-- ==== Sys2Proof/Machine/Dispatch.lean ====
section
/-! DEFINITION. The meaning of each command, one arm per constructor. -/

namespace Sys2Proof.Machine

→ **About this exercise**
Write out the whole listing exactly.

→ **Result of the task**
-- ==== Sys2Proof/Machine/Dispatch.lean ====
section
/-! DEFINITION. The meaning of each command, one arm per constructor. -/

namespace Sys2Proof.Machine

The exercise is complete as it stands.